If the KaggleHub import doesn't work, we can also import the dataset from a local CSV file.

In [5]:
df_credits = pd.read_csv(f"./data/{file_path_credits}")
df_movies = pd.read_csv(f"./data/{file_path_movies}")

## 3. Cleaning the data

### 3.1. Merging the two datasets

In [6]:
df_credits.rename(columns={"movie_id": "id"}, inplace=True)

In [23]:
df = df_movies.merge(df_credits, on='id')

### 3.2. Remove the unnecessary columns

In [24]:
df = df.drop('homepage', axis=1)
df = df.drop('original_title', axis=1)
df = df.drop('overview', axis=1)
df = df.drop('tagline', axis=1)
df = df.drop('status', axis=1)
df = df.drop('title_x', axis=1)
df = df.drop('title_y', axis=1)
df = df.drop('spoken_languages', axis=1)
df = df.drop('production_countries', axis=1)
df = df.drop('production_companies', axis=1)
df = df.drop('crew', axis=1)
df = df.drop('keywords', axis=1)
df = df.drop('id', axis=1)

> It would be great to be able to analyse the cast and its popularity, but for symplicity's sake, we'll unfortunately just drop it

In [25]:
df = df.drop('cast', axis = 1)

### 3.3. Remove missing values

> I would normally remplace the datas in the columns **budget** and **revenue**, but there are to many missing datas to extrapolate from the rest of the dataset

In [26]:
df = df.drop(df[df['genres'] == '[]'].index)
df = df.drop(df[df['budget'] == 0].index)
df = df.drop(df[df['revenue'] == 0].index)
df = df.drop(df[df['runtime'].isnull()].index)
df = df.drop(df[df['release_date'].isnull()].index)

### 3.4. Convert Strings to numerical format

#### 3.4.1. Map movie languages to a language_id

In [None]:
print(df['original_language'].unique())

In [27]:
languages_dict = {}
language_id = 0
for lang in df['original_language'].unique():
    languages_dict[lang] = language_id
    language_id += 1
df['original_language'] = df['original_language'].map(languages_dict)

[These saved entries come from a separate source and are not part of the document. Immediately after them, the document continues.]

-- ==== Sys2Proof/Machine/Memory.lean ====
section
/-! DEFINITION. Memory: physical bytes and poison, pointers and their checks (R145 to R148), translation (R149 to R155),
the row cache (R176), the quad atomic units (R188), traffic counters (R67, R415), and what a sector part of an access
reads and writes. -/
namespace Sys2Proof.Machine

/-! ## Physical row storage -/

/-- Bytes `n` from a physical key as the home slices hold them. -/
def State.homeBytes (s : State) (key n : Nat) : List Byte := s.mem.bytes key n

/-- A little-endian number of `n` bytes at a physical key. -/
def State.homeNat (s : State) (key n : Nat) : Nat := leNat (s.homeBytes key n)

/-- The byte at a key as the cores of quad `q` see it: held by the quad atomic unit, or at home (R186, R188). -/
def State.quadByte (s : State) (q key : Nat) : Byte :=
  match s.held.find? (fun h => h.quad == q && h.addr == key) with
  | some h => h.byte
  | none => s.mem.byte key

def State.quadBytes (s : State) (q key n : Nat) : List Byte :=
  if s.held.isEmpty then s.homeBytes key n else (List.range n).map fun i => s.quadByte q (key + i)

/-- The words of `[key, key + n)` before a write, kept while a workgroup runs (R254). -/
def State.staleOf (s : State) (key n : Nat) : List StaleWord :=
  if s.wgs.isEmpty then []
  else (List.range ((key + n + 3) / 4 - key / 4)).map fun i =>
    let k := 4 * (key / 4 + i)
    ⟨k, BitVec.ofNat 32 (s.homeNat k 4), s.cycle⟩

/-- Bytes written at their home slice. A write of a whole sector clears its poison; a partial one leaves it (R17). -/
def State.writeHome (s : State) (key : Nat) (data : List Byte) : State :=
  { s with
    mem := s.mem.setBytes key data
    stale := s.staleOf key data.length ++ s.stale
    poison := if data.length = 32 then s.poison.filter (· != key / 32) else s.poison }

/-- The copies of a core's row cache follow its own stores (R176). -/
def State.updateCache (s : State) (core key : Nat) (data : List Byte) : State :=
  { s with cache := s.cache.map fun c =>
      if c.core = core ∧ c.sector = key / 32 then
        { c with data := BitVec.ofNat 256 (setBits c.data.toNat (8 * (key % 32)) (8 * data.length) (leNat data)) }
      else c }

/-- Bytes that a quad atomic unit holds follow a write of its own quad. -/
def State.updateHeld (s : State) (q key : Nat) (data : List Byte) : State :=
  { s with held := s.held.map fun h =>
      if h.quad = q ∧ key ≤ h.addr ∧ h.addr < key + data.length then { h with byte := data.getD (h.addr - key) 0 }
      else h }

/-- Discard a core's row cache (R176). -/
def State.dropCache (s : State) (core : Nat) : State := { s with cache := s.cache.filter (fun c => c.core != core) }

/-- Invalidate the 128-byte lines of a core's row cache that `[key, key + n)` touches (R176, R191). -/
def State.dropLines (s : State) (core key n : Nat) : State :=
  { s with cache := s.cache.filter fun c =>
      !(c.core == core && decide (key / 128 ≤ c.sector / 4) && decide (c.sector / 4 ≤ (key + n - 1) / 128)) }

/-- A word has been changed by an atomic, a signal or a SIGE: those who wait for it read it again (R75, R300). -/
def State.nudge (s : State) (pl : Place) (n : Nat) : State := { s with nudged := (pl, n) :: s.nudged }

/-- Bytes that a quad atomic unit has held reach their home slices, where those who wait for a word of them read it again (R188, R300). -/
def State.bringHome (s : State) (hs : List HeldByte) : State :=
  hs.foldl (fun t h => (t.writeHome h.addr [h.byte]).nudge (.mem h.addr) 1) s

/-- The quad atomic unit writes its lines back (R188). -/
def State.writeBack (s : State) (q : Nat) : State :=
  let mine := s.held.filter (fun h => h.quad == q)
  State.bringHome { s with held := s.held.filter (fun h => h.quad != q) } mine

#### 3.4.2. Decomposing the release date

In [28]:
df["year"] = [None] * len(df)
df["month"] = [None] * len(df)
df["day"] = [None] * len(df)
date_order = ["year", "month", "day"]

for col, row in df.iterrows():
    date_parts = row.release_date.split("-")
    for i in range(len(date_order)):
        df.loc[col, date_order[i]] = date_parts[i]

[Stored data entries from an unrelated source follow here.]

-- ==== Sys2Proof/Machine/Ops.lean ====
section
/-! DEFINITION. The shared operations over warps: binding loads, settling stores, landing results, barrier objects,
taking a fault at its rung and returning from a handler (R205 to R223, R427), ending lanes, forking and merging splits
(R101 to R105). -/
namespace Sys2Proof.Machine

/-! ## Agents and requests -/

/-- The agent of a split of a warp, for lane `lane` or for the split as a whole. -/
def Warp.agent (w : Warp) (g : Workgroup) (split : Nat) (lane : Option Nat) : Agent :=
  { part := g.part, ctx := g.ctx, core := some w.core, wg := g.id, warp := w.id, slot := w.slot, lane := lane,
    handler := match w.handler with
      | some h => h.runs && h.subject == split
      | none => false }

/-- Does the handler split of a warp bear this number? -/
def Warp.inHandler (w : Warp) (split : Nat) : Bool :=
  match w.handler with
  | some h => h.runs && h.subject == split
  | none => false

/-- Is a host address in a range that gives no completion (R148)? -/
def State.hostSilent (s : State) (a n : Nat) : Bool := s.hostDead.any fun r => decide (a < r.2) && decide (r.1 < a + n)

/-! ## Stay links: flits and the queueing of requests (R23 to R26) -/

/-- One step of the CRC of R23 for a bit. -/
def crcBit (c : Nat) (b : Bool) : Nat :=
  let x := c / 2
  if (c.testBit 0) != b then x ^^^ 0xEDB88320 else x

/-- The CRC-32 of IEEE 802.3 of bytes (R23). -/
def crc32 (bs : List Byte) : Nat :=
  (bs.foldl (fun c b => (List.range 8).foldl (fun c i => crcBit c (b.getLsbD i)) c) 0xFFFFFFFF) ^^^ 0xFFFFFFFF

/-- The bytes that a flit's CRC covers: header bytes 0 to 27, and the whole payload of 224 bytes. -/
def flitCovered (f : Flit) : List Byte :=
  [f.type, f.dst, f.src, f.vc] ++ leBytes 2 f.gen.toNat ++ leBytes 2 f.len.toNat ++ leBytes 4 f.seq.toNat ++ leBytes 4 f.ack.toNat ++
    leBytes 4 f.credit.toNat ++ List.replicate 8 0 ++ (f.payload ++ List.replicate 224 0).take 224

/-- Does a flit's CRC agree? -/
def flitSound (f : Flit) : Bool := f.crc.toNat == crc32 (flitCovered f)

/-- Can a port carry traffic, at once or, while it retrains, later (R25, R26)? -/
def Port.alive (x : Port) : Bool := x.en && (x.state == 2 || x.state == 3)

/-- The port for traffic to `dev` at an address: that of plane addr[51:12] mod 18, or of the next plane upward that is up at
both ends (R26). A port that retrains is not down. -/
def State.plane (s : State) (dev : BitVec 8) (addr : Nat) : Option Nat :=
  (List.range 18).findSome? fun i =>
    let p := (addr / 4096 + i) % 18
    if s.peerDown.contains (dev, p) then none
    else (List.range 18).find? fun k => s.planes.getD k 18 == p && (s.ports.getD k {}).alive

/-- A write of bytes at an address as whole sectors, with a byte mask for each (R24). -/
def peerWrite (a : Nat) (d : List Byte) : PeerOp :=
  let k := (a % 32 + d.length + 31) / 32
  .write ((List.range k).map fun i => maskOf ((List.range 32).filter fun j =>
      decide (a % 32 ≤ 32 * i + j) && decide (32 * i + j < a % 32 + d.length)))
    ((List.replicate (a % 32) 0 ++ d ++ List.replicate 32 0).take (32 * k))

/-- Bytes of payload that a message takes, in whole 32-byte units (R24; DESIGN CHOICE, log 8). -/
def peerMsgSize : PeerMsg → Nat
  | .request _ _ _ _ (.write masks _) => 32 + 32 * masks.length
  | .request _ _ _ _ (.atomic _ _ _ _) => 64
  | .response _ _ _ _ lead d => 32 + (lead + d.length + 31) / 32 * 32
  | _ => 32

/-- A flit that carries one message; SEQ, ACK, CREDIT and the CRC are filled in when it is sent. The payload's layout is not
given (DESIGN CHOICE, log 8). -/
def flitOf (src dst : BitVec 8) (vc : Nat) (gen : BitVec 16) (m : PeerMsg) : Flit :=
  { type := BitVec.ofNat 8 (if vc = 0 then 1 else if vc = 1 then 2 else 4), dst := dst, src := src,
    vc := BitVec.ofNat 8 vc, gen := gen, len := BitVec.ofNat 16 (peerMsgSize m), seq := 0, ack := 0, credit := 0,
    payload := (List.range 224).map fun k => if k < peerMsgSize m then Config.payloadByte [m] k else 0
    crc := 0, msgs := [m] }

/-- May a port send a flit: a credit-only flit always, another with a credit for its channel (R25; DESIGN CHOICE, log 8)? -/
def Port.maySend (x : Port) (f : Flit) : Bool := f.type == 3 || decide (0 < x.credits.getD (f.vc.toNat % 16) 0)

/-- A port sends a flit: it takes its number, the acknowledgement and as many of the owed credits as the field holds, and its CRC;
it stays in the replay buffer (R23, R25). A credit-only flit takes a number too (DESIGN CHOICE, log 8). -/
def Port.send (x : Port) (f : Flit) : Port :=
  let give := [0, 1, 2].map fun v => min 1023 (x.owed.getD v 0)
  let f1 := { f with
    seq := x.txSeq, ack := x.rxSeq - 1, crc := 0
    credit := BitVec.ofNat 32 (give.getD 0 0 + 2 ^ 10 * give.getD 1 0 + 2 ^ 20 * give.getD 2 0) }
  { x with
    waiting := x.waiting.erase f
    txSeq := x.txSeq + 1
    owed := [0, 1, 2].map fun v => x.owed.getD v 0 - give.getD v 0
    replay := x.replay ++ [{ f1 with crc := BitVec.ofNat 32 (crc32 (flitCovered f1)) }]
    credits := if f.type = 3 then x.credits else modifyAt (fun c => c - 1) x.credits (f.vc.toNat % 16) }

/-- Send what waits: the oldest flit that may go, as long as there is one and the replay buffer has room, so that a channel
without credits blocks no other (R25). The fuel is the number of waiting flits. -/
def Port.pump : Nat → Port → Port
  | 0, x => x
  | n + 1, x =>
    if x.state ≠ 2 ∨ x.en = false ∨ 512 ≤ x.replay.length then x
    else match x.waiting.find? x.maySend with
      | some f => Port.pump n (x.send f)
      | none => x

/-- Queue a message on a port. -/
def State.sendMsg (s : State) (port : Nat) (dst : BitVec 8) (vc : Nat) (gen : BitVec 16) (m : PeerMsg) : State :=
  { s with ports := modifyAt (fun x =>
      let y := { x with waiting := x.waiting ++ [flitOf s.podIndex dst vc gen m] }
      Port.pump y.waiting.length y) s.ports port }
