/-! ## V3 (R261) -/

/-- Operands of a V3 word: d and a at `n` slices, b at `m` unless HINT.IMM replaces it; d is a source too for a
multiply-add (R261, R270). -/
def v3Uses (hs : List HintRec) (h : BitVec 2) (d a b : BitVec 7) (n m : Nat) (addend : Bool) : Uses :=
  let im := (hintOf hs 0).isSome
  { fits := [0, 1, 2]
    immZero := b == 0 && !h.getLsbD 1
    vs := [(d.toNat, n), (a.toNat, n)] ++ (if im then [] else [(b.toNat, m)])
    src := [(a.toNat, n)] ++ (if im then [] else [(b.toNat, m)]) ++ (if addend then [(d.toNat, n)] else []) }

/-- Operand b of lane `l`: the slices, or the hint's immediate truncated (R270). -/
def State.opB (s : State) (c : Issue) (l : Nat) (b : BitVec 7) (m : Nat) : Nat :=
  match immOf c.p.hints with
  | some v => trunc v (4 * m)
  | none => s.src c 1 l b.toNat m

/-- The hold field (R119). -/
def State.holdOps (s : State) (c : Issue) (h : BitVec 2) (a b : BitVec 7) (n m : Nat) : State :=
  let s1 := if h.getLsbD 0 then s.latchHold c 0 a.toNat n else s
  if h.getLsbD 1 then s1.latchHold c 1 b.toNat m else s1

/-- A V3 integer instruction: `f` has the saturation, the bit count, and the values of a, b and the old d (R307). -/
def State.v3Int (s : State) (i : Instr) (sw : Bool) (w : BitVec 3) (h : BitVec 2) (d a b : BitVec 7)
    (sat addend : Bool) (f : Bool → Nat → Nat → Nat → Nat → Int) : Host.Outcome State Fault Refusal :=
  let n := wSlices w
  let u := v3Uses s.hintsNow h d a b n n addend
  let u := { u with fits := if sat then 4 :: u.fits else u.fits }
  s.issueWith i sw u fun c t => (t.holdOps c h a b n n).vec c (u.lanes c) d.toNat n fun l =>
    trunc (f (satOf c.p.hints) (4 * n) (t.src c 0 l a.toNat n) (t.opB c l b n) (t.src c 2 l d.toNat n)) (4 * n)

/-- Clamp to the signed range of `n` bits (R307). -/
def clampS (n : Nat) (x : Int) : Int := max (-(2 ^ (n - 1))) (min x (2 ^ (n - 1) - 1))

/-- Signed and unsigned order of patterns. -/
def sle (n a b : Nat) : Bool := decide (sext a n ≤ sext b n)

/-- Left, logical right and arithmetic right shift by any count (R307). -/
def shlN (n a k : Nat) : Nat := if n ≤ k then 0 else a * 2 ^ k % 2 ^ n
def shrN (n a k : Nat) : Nat := if n ≤ k then 0 else a / 2 ^ k
def sraN (n a k : Nat) : Int := sext a n / 2 ^ (min k (n - 1))

def execIadd (sw : Bool) (w : BitVec 3) (h : BitVec 2) (d a b : BitVec 7) (s : State) :
    Host.Outcome State Fault Refusal :=
  s.v3Int (.iadd sw w h d a b) sw w h d a b true false fun sat n x y _ =>
    if sat then clampS n (sext x n + sext y n) else (x : Int) + y

def execIsub (sw : Bool) (w : BitVec 3) (h : BitVec 2) (d a b : BitVec 7) (s : State) :
    Host.Outcome State Fault Refusal :=
  s.v3Int (.isub sw w h d a b) sw w h d a b true false fun sat n x y _ =>
    if sat then clampS n (sext x n - sext y n) else (x : Int) - y

def execImul (sw : Bool) (w : BitVec 3) (h : BitVec 2) (d a b : BitVec 7) (s : State) :
    Host.Outcome State Fault Refusal :=
  s.v3Int (.imul sw w h d a b) sw w h d a b false false fun _ _ x y _ => ((x * y : Nat) : Int)

def execImulh (sw : Bool) (w : BitVec 3) (h : BitVec 2) (d a b : BitVec 7) (s : State) :
    Host.Outcome State Fault Refusal :=
  s.v3Int (.imulh sw w h d a b) sw w h d a b false false fun _ n x y _ => sext x n * sext y n / 2 ^ n

def execImulhu (sw : Bool) (w : BitVec 3) (h : BitVec 2) (d a b : BitVec 7) (s : State) :
    Host.Outcome State Fault Refusal :=
  s.v3Int (.imulhu sw w h d a b) sw w h d a b false false fun _ n x y _ => ((x * y / 2 ^ n : Nat) : Int)

def execImad (sw : Bool) (w : BitVec 3) (h : BitVec 2) (d a b : BitVec 7) (s : State) :
    Host.Outcome State Fault Refusal :=
  s.v3Int (.imad sw w h d a b) sw w h d a b false true fun _ _ x y z => ((x * y + z : Nat) : Int)

def execImin (sw : Bool) (w : BitVec 3) (h : BitVec 2) (d a b : BitVec 7) (s : State) :
    Host.Outcome State Fault Refusal :=
  s.v3Int (.imin sw w h d a b) sw w h d a b false false fun _ n x y _ => if sle n x y then x else y

def execIminu (sw : Bool) (w : BitVec 3) (h : BitVec 2) (d a b : BitVec 7) (s : State) :
    Host.Outcome State Fault Refusal :=
  s.v3Int (.iminu sw w h d a b) sw w h d a b false false fun _ _ x y _ => ((min x y : Nat) : Int)

def execImax (sw : Bool) (w : BitVec 3) (h : BitVec 2) (d a b : BitVec 7) (s : State) :
    Host.Outcome State Fault Refusal :=
  s.v3Int (.imax sw w h d a b) sw w h d a b false false fun _ n x y _ => if sle n x y then y else x

def execImaxu (sw : Bool) (w : BitVec 3) (h : BitVec 2) (d a b : BitVec 7) (s : State) :
    Host.Outcome State Fault Refusal :=
  s.v3Int (.imaxu sw w h d a b) sw w h d a b false false fun _ _ x y _ => ((max x y : Nat) : Int)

df = df.drop("release_date", axis=1)

#### 3.4.3 Separate each genre and actors into a colummn

##### 3.4.3.1 Convert genres json format to a list

In [None]:
def extract_genres(json_str):
    try:
        items = json.loads(json_str.replace("'", '"'))
        return [g["name"] for g in items]
    except:
        return []
    
df["genres"] = df["genres"].apply(extract_genres)

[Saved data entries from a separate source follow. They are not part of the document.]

/-- Add one lane's answer. -/
def LaneRun.add (r : LaneRun) (l : Nat) (addr : Word) (x : State × LaneAns) : LaneRun :=
  match x.2 with
  | .done => { r with st := x.1, done := r.done ||| (1#32 <<< l) }
  | .waits => { r with st := x.1, waiting := r.waiting ||| (1#32 <<< l) }
  | .bad e => { r with st := x.1, faults := r.faults ++ [(l, { code := e.code, addr := addr, detail := BitVec.ofNat 64 e.detail })] }

/-- The instruction ends for the lanes of this attempt and of earlier ones (R206, R208). -/
def LaneRun.finish (r : LaneRun) (c : Issue) : State := r.st.awaitOutcome c r.waiting (r.done ||| c.doneBefore) r.faults

/-- The pointer of lane `l` in the 16 slices at a field, with the offset of HINT.OFFS (R270, R326). -/
def State.lanePtr (s : State) (c : Issue) (l : Nat) (field : BitVec 7) : Nat :=
  trunc ((s.src c 0 l field.toNat 16 : Int) + offsOf c.p.hints) 64

/-- The orders that HINT.ORD gives a load or store: its ordering code where it is not relaxed, and its scope. -/
def sideOf (c : Issue) : Option Nat := match ordOf c.p.hints with
  | some (o, sc) => if o = 0 then none else some sc
  | none => none

/-- Is some part of an access at the host in a range that gives no completion (R148)? -/
def State.silent (s : State) (ps : List (Place × Nat)) : Bool := ps.any fun x => match x.1 with
  | .host a => s.hostSilent a x.2
  | _ => false

/-- Bytes of an access at peer address `a` that lie in the page of its first byte. -/
def pageBytes (a n : Nat) : Nat := min n (4096 - a % 4096)

/-- Send a request outside the device and let the lane wait, behind the lane's own earlier stores at these bytes and, to a peer, every
earlier store to its pages (R26); a read over two pages is a request to each, on the plane of each. With no plane to the peer it is
lost (R32, R33). -/
def State.ask (s : State) (c : Issue) (ps : List (Place × Nat)) (op : PeerOp) (r : ExtReq) : State × LaneAns :=
  let s1 := s.settleMeeting c.id.warp (if r.lane = 32 then none else some r.lane) ps
  match peerOf ps with
  | some (dev, a) =>
    let s2 := s1.beforePages ps
    let n := match op with
      | .read n => n
      | _ => 0
    let k := pageBytes a n
    match if k = n then s2.peerRequest c.g.part dev a op r
        else (s2.peerRequest c.g.part dev a (.read k) { r with pair := s2.nextId + 1 }).bind fun t =>
          t.peerRequest c.g.part dev (a + k) (.read (n - k)) { r with pair := s2.nextId + 1, upper := true } with
    | some s3 => (s3, .waits)
    | none => (s2.losePeer c.g.part dev, .bad ⟨.timeout, 0⟩)
  | none => (s1.addExt { r with part := c.g.part }, .waits)

/-- A request's fields that name the issuing split and instruction. -/
def Issue.ext (c : Issue) (lane : Option Nat) (use : Nat) (ptr : Nat) (seq : Nat) : ExtReq :=
  { tag := 0, core := c.w.core, warp := c.id.warp, split := c.id.split, lane := lane.getD 32, use := use,
    ptr := BitVec.ofNat 64 ptr, pc := c.pc, inHandler := c.w.inHandler c.id.split, seq := seq }

/-- A load of private memory never uses the row cache (R176), which R328 has it go through (DEDUCED, log 87). -/
def privBypass (p : Nat) : Bool := bits p 60 4 == 1 || bits p 60 4 == 7

/-- One load of `n` bytes at `p` for a lane, or for the split (R206, R327, R328). Its outcome is decided now; its bytes
are read at any moment until the result lands. An acquire reads the bytes of one sector now, and those of several while its split
waits for its outcome (R182, R193; DEDUCED, log 79). The lane's own earlier stores and loads at these bytes come first. -/
def State.loadFor (s : State) (c : Issue) (lane : Option Nat) (p n : Nat) (dest : Dest) (now bypass stream : Bool) :
    State × LaneAns :=
  match s.places (c.agent lane) .load p n with
  | (s1, .error e) => (s1.countBad (c.agent lane) p n false, .bad e)
  | (s1, .ok ps) =>
    let r : LoadReq := { core := c.w.core, lane := lane, pieces := ps, bypass := bypass || privBypass p, stream := stream }
    let s2 := s1.countLoad (c.agent lane) p r
    if (peerOf ps).isSome ∨ s2.silent ps then
      let q := { c.ext lane 0 p s.free with acquire := now && (sideOf c).any fun sc => decide (1 ≤ sc) }
      s2.ask c ps (.read n) (match dest with
        | .slices _ st k => { q with dest := st, width := k }
        | .ureg k => { q with dest := k }
        | .shape k => { q with dest := k, width := 64 }
        | _ => q)
    else
      let s3 := (s2.settleMeeting c.id.warp lane ps).bindIf c.id.warp fun x =>
        (x.lane == lane || x.lane.isNone || lane.isNone) && placesOverlap x.unread ps
      if now && decide (1 < ps.length) then
        (s3.modWarp c.id.warp fun w =>
          { w with pending := w.pending ++ [{ split := c.id.split, dest := dest, value := 0, load := some r, acq := some ((sideOf c).getD 0) }] }, .waits)
      else if now then
        let y := s3.loadBytes r
        (y.1.modWarp c.id.warp fun w => w.later c.id.split dest (leNat y.2), .done)
      else
        (s3.modWarp c.id.warp fun w =>
          { w with pending := w.pending ++ [{ split := c.id.split, dest := dest, value := 0, load := some r }] }, .done)

/-- A load instruction of the executing lanes that an earlier attempt has not completed: `n` bytes at the pointer that
`ptr` makes of the lane's, into `k` slices (R327, R329, R332). -/
def State.loadLanes (s : State) (c : Issue) (u : Uses) (d a : BitVec 7) (n k : Nat) (ptr : Nat → Nat) : State :=
  let ls := lanesOf (u.lanes c &&& ~~~c.doneBefore)
  let acq := sideOf c
  let s1 := match acq with
    | some sc => if ls.isEmpty then s else s.acquire c.w.core sc
    | none => s
  let cache := (hintOf c.p.hints 6).getD 0
  (ls.foldl (fun (r : LaneRun) l =>
    let p := ptr (s.lanePtr c l a)
    r.add l (BitVec.ofNat 64 p) (r.st.loadFor c (some l) p n (c.dst l d.toNat k) acq.isSome (cache == 1) (cache == 2)))
    { st := s1 }).finish c

/-- Bytes of a LD or ST: the width, or 32 with x = 1 (R327). -/
def memBytes (w : BitVec 3) (x : BitVec 1) : Nat := if x = 1 then 32 else wSlices w / 2

/-- Widths that LD and ST allow (R264). -/
def memWidthOk (w : BitVec 3) (x : BitVec 1) : Bool := if x = 1 then w == 7 else w != 0 && w != 2

def execLd (sw : Bool) (g w : BitVec 3) (d a : BitVec 7) (x : BitVec 1) (s : State) : Host.Outcome State Fault Refusal :=
  let n := memBytes w x
  let u : Uses :=
    { okWidth := memWidthOk w x, orders := true, fits := [2, 5, 6, 7], ords := [0, 1], guard := some g,
      vs := [(d.toNat, 2 * n), (a.toNat, 16)], src := [(a.toNat, 16)] }
  s.issueWith (.ld sw g w d a x) sw u fun c t => t.loadLanes c u d a n (2 * n) id

/-- LDL (R329): whole sectors from the one that holds the pointer. -/
def execLdl (sw : Bool) (g w : BitVec 3) (d a : BitVec 7) (s : State) : Host.Outcome State Fault Refusal :=
  let n := 32 * 2 ^ w.toNat
  let u : Uses :=
    { okWidth := decide (w < 3), orders := true, fits := [2, 5, 6, 7], ords := [0, 1], guard := some g,
      vs := [(d.toNat, 2 * n), (a.toNat, 16)], src := [(a.toNat, 16)] }
  s.issueWith (.ldl sw g w d a) sw u fun c t => t.loadLanes c u d a n (2 * n) fun p => p / 32 * 32

/-- Slices of LDS and STS (R332). -/
def spillCount (w : BitVec 3) (x : BitVec 1) : Nat := if x = 1 then 8 * wSlices w else wSlices w

def execLds (sw : Bool) (g w : BitVec 3) (d a : BitVec 7) (x : BitVec 1) (s : State) : Host.Outcome State Fault Refusal :=
  let k := spillCount w x
  let u : Uses :=
    { orders := true, fits := [2, 7], guard := some g, vs := [(d.toNat, k), (a.toNat, 16)], src := [(a.toNat, 16)] }
  s.issueWith (.lds sw g w d a x) sw u fun c t => t.loadLanes c u d a ((k + 1) / 2) k id

/-! ## Stores -/

/-- Issue a store of the instruction numbered `seq`: it is outstanding until it is performed or dropped (R210), and its bytes are
counted (R415). -/
def State.storeAs (s : State) (c : Issue) (seq : Nat) (lane : Option Nat) (p : Nat) (data : List Byte) (release : Option Nat) : State :=
  let q : StoreReq :=
    { lane := lane, lanes := match lane with
        | some l => 1#32 <<< l
        | none => c.p.mask,
      pc := c.pc, ptr := BitVec.ofNat 64 p, data := data, inHandler := c.w.inHandler c.id.split, release := release,
      seq := seq }
  (s.countStore c.w c.g q).modWarp c.id.warp fun w => { w with stores := w.stores ++ [q] }

/-- Issue a store of an instruction that issues now. -/
def State.storeFor (s : State) (c : Issue) (lane : Option Nat) (p : Nat) (data : List Byte) (release : Option Nat) : State :=
  s.storeAs c s.free lane p data release

/-- A store instruction: `k` slices at d, `n` bytes (R327, R332). -/
def State.storeLanes (s : State) (c : Issue) (u : Uses) (d a : BitVec 7) (n k : Nat) : State :=
  ((lanesOf (u.lanes c)).foldl (fun t l =>
    t.storeFor c (some l) (s.lanePtr c l a) (leBytes n (s.src c 1 l d.toNat k)) (sideOf c)) s).complete c

def execSt (sw : Bool) (g w : BitVec 3) (d a : BitVec 7) (x : BitVec 1) (s : State) : Host.Outcome State Fault Refusal :=
  let n := memBytes w x
  let u : Uses :=
    { okWidth := memWidthOk w x, fits := [2, 5, 7], ords := [0, 2], guard := some g,
      vs := [(d.toNat, 2 * n), (a.toNat, 16)], src := [(a.toNat, 16), (d.toNat, 2 * n)] }
  s.issueWith (.st sw g w d a x) sw u fun c t => t.storeLanes c u d a n (2 * n)

def execSts (sw : Bool) (g w : BitVec 3) (d a : BitVec 7) (x : BitVec 1) (s : State) : Host.Outcome State Fault Refusal :=
  let k := spillCount w x
  let u : Uses :=
    { fits := [2, 7], guard := some g, vs := [(d.toNat, k), (a.toNat, 16)], src := [(a.toNat, 16), (d.toNat, k)] }
  s.issueWith (.sts sw g w d a x) sw u fun c t => t.storeLanes c u d a ((k + 1) / 2) k

/-- The lanes X of an STC: those that execute, and on a resume those of `%prog` (R330). -/
def stcLanes (u : Uses) (c : Issue) : BitVec 32 := u.lanes c ||| c.doneBefore

/-- An STC begins, or begins again after a pre-emption: its sources are read (R9), the pointer in the lowest lane of X, the lanes that
have stored among them, and the value of each lane that has still to store, at the place that its rank in X gives it (R330). Its stores
are those of one instruction, before a pre-emption and after (R210). -/
def State.stcStart (s : State) (u : Uses) (c : Issue) (d a : BitVec 7) (n : Nat) : StoreRun :=
  let xs := lanesOf (stcLanes u c)
  let base := s.lanePtr c (xs.headD 0) a
  let left := (List.range xs.length).filter fun k => !c.doneBefore.getLsbD (xs.getD k 0)
  { todo := left.map fun k => (xs.getD k 0, BitVec.ofNat 64 (base + k * n), leBytes n (s.src c 1 (xs.getD k 0) d.toNat (2 * n)))
    done := c.doneBefore
    seq := match c.p.stc with
      | some r => if c.doneBefore = 0 then s.free else r.seq
      | none => s.free }

/-- The next `m` lanes of an STC store. -/
def State.stcStores (s : State) (c : Issue) (run : StoreRun) (m : Nat) : State :=
  (run.todo.take m).foldl (fun t x => t.storeAs c run.seq (some x.1) x.2.1.toNat x.2.2 (sideOf c)) s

##### 3.4.3.2 Create a column for each genre

In [30]:
genres_set = set()
for film_genres in df["genres"]:
    for elem in film_genres:
        genres_set.add(f"genre_{elem.lower()}")

In [31]:
genre_order = []
for genre in genres_set:
    df[genre] = 0 * len(df)
    genre_order.append(genre)

for col, row in df.iterrows():
    for i in range(len(genre_order)):
        if genre_order[i][6:].replace('_', ' ').title() in row.genres:
            df.loc[col, genre_order[i]] = 1

df = df.drop("genres", axis=1)